::: RECORDED DATA :::

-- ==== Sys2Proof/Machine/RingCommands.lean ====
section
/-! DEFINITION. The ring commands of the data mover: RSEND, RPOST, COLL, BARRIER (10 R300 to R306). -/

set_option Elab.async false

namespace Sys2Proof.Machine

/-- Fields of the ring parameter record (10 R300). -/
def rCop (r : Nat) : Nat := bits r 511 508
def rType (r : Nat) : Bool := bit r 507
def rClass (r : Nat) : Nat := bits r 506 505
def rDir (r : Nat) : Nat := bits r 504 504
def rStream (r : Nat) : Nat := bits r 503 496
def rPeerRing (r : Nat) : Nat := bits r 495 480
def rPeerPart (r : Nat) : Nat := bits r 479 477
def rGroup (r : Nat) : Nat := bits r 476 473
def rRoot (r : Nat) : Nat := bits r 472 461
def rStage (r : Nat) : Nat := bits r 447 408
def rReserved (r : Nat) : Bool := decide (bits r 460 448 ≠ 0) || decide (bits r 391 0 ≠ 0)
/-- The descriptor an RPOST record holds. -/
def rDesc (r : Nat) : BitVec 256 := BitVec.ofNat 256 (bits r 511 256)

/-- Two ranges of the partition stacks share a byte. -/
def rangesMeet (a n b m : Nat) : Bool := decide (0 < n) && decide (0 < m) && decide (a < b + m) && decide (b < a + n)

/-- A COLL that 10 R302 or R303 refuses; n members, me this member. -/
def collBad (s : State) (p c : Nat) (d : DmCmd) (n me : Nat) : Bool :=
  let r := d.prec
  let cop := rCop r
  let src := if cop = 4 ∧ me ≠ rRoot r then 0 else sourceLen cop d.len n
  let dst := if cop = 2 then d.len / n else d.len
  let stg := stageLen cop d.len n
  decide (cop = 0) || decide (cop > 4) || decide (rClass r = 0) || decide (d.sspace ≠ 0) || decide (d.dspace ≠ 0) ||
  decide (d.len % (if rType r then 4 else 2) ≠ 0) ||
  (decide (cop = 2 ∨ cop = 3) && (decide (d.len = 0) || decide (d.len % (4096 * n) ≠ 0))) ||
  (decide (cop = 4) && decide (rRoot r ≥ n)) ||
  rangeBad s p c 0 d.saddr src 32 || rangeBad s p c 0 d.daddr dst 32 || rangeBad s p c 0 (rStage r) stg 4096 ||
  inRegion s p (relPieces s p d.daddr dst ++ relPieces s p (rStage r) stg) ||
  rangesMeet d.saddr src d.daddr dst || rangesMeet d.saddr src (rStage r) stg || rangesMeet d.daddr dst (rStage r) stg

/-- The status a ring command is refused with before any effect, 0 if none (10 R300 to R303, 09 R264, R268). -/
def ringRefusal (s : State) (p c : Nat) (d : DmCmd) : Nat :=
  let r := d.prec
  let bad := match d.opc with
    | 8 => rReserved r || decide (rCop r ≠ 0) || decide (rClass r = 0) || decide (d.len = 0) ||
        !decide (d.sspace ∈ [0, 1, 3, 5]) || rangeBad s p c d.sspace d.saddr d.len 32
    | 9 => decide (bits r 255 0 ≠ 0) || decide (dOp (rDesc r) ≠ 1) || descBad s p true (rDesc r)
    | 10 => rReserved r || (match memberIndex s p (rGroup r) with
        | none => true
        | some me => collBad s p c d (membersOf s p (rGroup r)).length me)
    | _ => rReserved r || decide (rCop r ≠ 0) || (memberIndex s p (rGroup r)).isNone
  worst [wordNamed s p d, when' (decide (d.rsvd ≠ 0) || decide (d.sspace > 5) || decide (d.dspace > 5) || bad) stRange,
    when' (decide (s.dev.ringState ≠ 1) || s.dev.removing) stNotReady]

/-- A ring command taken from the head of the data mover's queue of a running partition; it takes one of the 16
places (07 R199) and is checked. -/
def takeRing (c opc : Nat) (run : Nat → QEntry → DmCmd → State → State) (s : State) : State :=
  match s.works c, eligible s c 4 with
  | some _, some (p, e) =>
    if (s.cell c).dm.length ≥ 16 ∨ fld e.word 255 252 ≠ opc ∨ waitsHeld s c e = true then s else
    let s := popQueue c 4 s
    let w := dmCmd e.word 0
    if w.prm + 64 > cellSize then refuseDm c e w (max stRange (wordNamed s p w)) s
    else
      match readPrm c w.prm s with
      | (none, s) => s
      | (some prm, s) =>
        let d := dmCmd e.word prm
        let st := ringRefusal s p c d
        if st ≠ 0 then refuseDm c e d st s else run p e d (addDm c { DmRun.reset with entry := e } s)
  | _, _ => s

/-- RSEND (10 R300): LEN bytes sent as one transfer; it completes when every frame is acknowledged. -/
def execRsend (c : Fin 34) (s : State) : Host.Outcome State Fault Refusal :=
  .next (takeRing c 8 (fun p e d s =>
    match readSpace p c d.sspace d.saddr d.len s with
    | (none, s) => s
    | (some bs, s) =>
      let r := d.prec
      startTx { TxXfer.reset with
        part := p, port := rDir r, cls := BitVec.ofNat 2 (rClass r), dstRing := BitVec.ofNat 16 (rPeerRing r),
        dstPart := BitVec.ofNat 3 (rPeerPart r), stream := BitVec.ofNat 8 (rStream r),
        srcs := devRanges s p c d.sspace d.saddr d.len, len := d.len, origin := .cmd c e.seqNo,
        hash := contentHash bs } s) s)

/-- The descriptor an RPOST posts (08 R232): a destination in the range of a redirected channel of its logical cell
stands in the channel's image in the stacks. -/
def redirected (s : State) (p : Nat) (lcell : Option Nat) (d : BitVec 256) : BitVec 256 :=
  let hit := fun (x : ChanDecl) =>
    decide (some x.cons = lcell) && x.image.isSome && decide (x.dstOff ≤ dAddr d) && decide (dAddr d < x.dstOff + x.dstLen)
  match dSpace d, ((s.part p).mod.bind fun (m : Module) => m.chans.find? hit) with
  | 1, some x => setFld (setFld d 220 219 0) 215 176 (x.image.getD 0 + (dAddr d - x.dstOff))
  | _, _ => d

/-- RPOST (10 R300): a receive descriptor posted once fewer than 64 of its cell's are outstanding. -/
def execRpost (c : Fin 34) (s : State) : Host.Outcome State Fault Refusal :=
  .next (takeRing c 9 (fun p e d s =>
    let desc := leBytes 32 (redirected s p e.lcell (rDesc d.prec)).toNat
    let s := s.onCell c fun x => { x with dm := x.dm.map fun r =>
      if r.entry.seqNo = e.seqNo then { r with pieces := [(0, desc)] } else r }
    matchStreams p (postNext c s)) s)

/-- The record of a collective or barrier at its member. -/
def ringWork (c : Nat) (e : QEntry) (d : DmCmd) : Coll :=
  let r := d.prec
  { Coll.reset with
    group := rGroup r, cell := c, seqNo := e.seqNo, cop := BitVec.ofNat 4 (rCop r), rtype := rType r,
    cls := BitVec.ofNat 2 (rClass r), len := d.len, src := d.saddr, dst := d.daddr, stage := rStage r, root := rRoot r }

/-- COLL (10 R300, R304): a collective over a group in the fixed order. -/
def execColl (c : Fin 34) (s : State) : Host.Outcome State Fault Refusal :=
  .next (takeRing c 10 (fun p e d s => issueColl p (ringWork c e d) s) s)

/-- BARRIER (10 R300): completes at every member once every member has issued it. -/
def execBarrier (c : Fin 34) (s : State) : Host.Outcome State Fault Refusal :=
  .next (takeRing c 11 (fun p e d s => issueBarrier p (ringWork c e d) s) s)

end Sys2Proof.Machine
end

:::

From the first line of the data above to the line holding "def rPeerPart (r", reproduce each line exactly; emit no other lines.

▶ _ANSWER BOX_
-- ==== Sys2Proof/Machine/RingCommands.lean ====
section
/-! DEFINITION. The ring commands of the data mover: RSEND, RPOST, COLL, BARRIER (10 R300 to R306). -/

set_option Elab.async false

namespace Sys2Proof.Machine

/-- Fields of the ring parameter record (10 R300). -/
def rCop (r : Nat) : Nat := bits r 511 508
def rType (r : Nat) : Bool := bit r 507
def rClass (r : Nat) : Nat := bits r 506 505
def rDir (r : Nat) : Nat := bits r 504 504
def rStream (r : Nat) : Nat := bits r 503 496
def rPeerRing (r : Nat) : Nat := bits r 495 480
def rPeerPart (r : Nat) : Nat := bits r 479 477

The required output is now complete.